**Records to process**

-- ==== Sys2Proof/Machine/Field.lean ====
section
/-! DEFINITION. Machine/Field.lean: the meanings of the field commands (spec/40_field.md §3).  No field command
checks bounds or reports an error (R65, R127). -/

namespace Sys2Proof.Machine

/-- FE_ZERO (R73). -/
def execFeZero (rd : Reg) (s : State) : Outcome := finish s (.ok (s.writeFr rd.val feZero))

/-- FE_ONE (R74). -/
def execFeOne (rd : Reg) (s : State) : Outcome := finish s (.ok (s.writeFr rd.val feOne))

/-- FE_COPY, all ten limbs, bit-exact (R75). -/
def execFeCopy (rd ra : Reg) (s : State) : Outcome :=
  finish s (.ok (s.writeFr rd.val (s.readFr ra.val)))

/-- FE_ADD (R76). -/
def execFeAdd (rd ra rb : Reg) (s : State) : Outcome :=
  finish s (.ok (s.writeFr rd.val (feAdd (s.readFr ra.val) (s.readFr rb.val))))

/-- FE_SUB (R77). -/
def execFeSub (rd ra rb : Reg) (s : State) : Outcome :=
  finish s (.ok (s.writeFr rd.val (feSub (s.readFr ra.val) (s.readFr rb.val))))

/-- FE_NEG (R78). -/
def execFeNeg (rd ra : Reg) (s : State) : Outcome :=
  finish s (.ok (s.writeFr rd.val (feNeg (s.readFr ra.val))))

/-- FE_MUL (R79). -/
def execFeMul (rd ra rb : Reg) (s : State) : Outcome :=
  finish s (.ok (s.writeFr rd.val (feMul (s.readFr ra.val) (s.readFr rb.val))))

/-- FE_SQ (R80). -/
def execFeSq (rd ra : Reg) (s : State) : Outcome :=
  finish s (.ok (s.writeFr rd.val (feSq (s.readFr ra.val))))

/-- FE_SQ2 (R81). -/
def execFeSq2 (rd ra : Reg) (s : State) : Outcome :=
  finish s (.ok (s.writeFr rd.val (feSq2 (s.readFr ra.val))))

/-- FE_REDUCE (R82). -/
def execFeReduce (rd ra : Reg) (s : State) : Outcome :=
  finish s (.ok (s.writeFr rd.val (feReduce (s.readFr ra.val))))

/-- FE_INV; the inverse of 0 is no error (R83). -/
def execFeInv (rd ra : Reg) (s : State) : Outcome :=
  finish s (.ok (s.writeFr rd.val (feInvert (s.readFr ra.val))))

/-- FE_CMOV (R84). -/
def execFeCmov (rd ra rb : Reg) (c : Bool) (s : State) : Outcome :=
  finish s (.ok (s.writeFr rd.val (feCmov (s.readFr ra.val) (s.readFr rb.val) c)))

/-- FE_ISNEG writes RESULT.NEG and no field register (R85). -/
def execFeIsneg (ra : Reg) (s : State) : Outcome :=
  finish s (.ok { s with neg := feIsNegative (s.readFr ra.val) })

/-- FE_TOBYTES writes OUT32 and no field register (R86). -/
def execFeTobytes (ra : Reg) (s : State) : Outcome :=
  finish s (.ok { s with out32 := feToBytes (s.readFr ra.val) })

end Sys2Proof.Machine
end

**Your assignment**
All lines above that include the word "writes" should be located and copied.

**Response to this exercise**
/-- FE_ISNEG writes RESULT.NEG and no field register (R85). -/
/-- FE_TOBYTES writes OUT32 and no field register (R86). -/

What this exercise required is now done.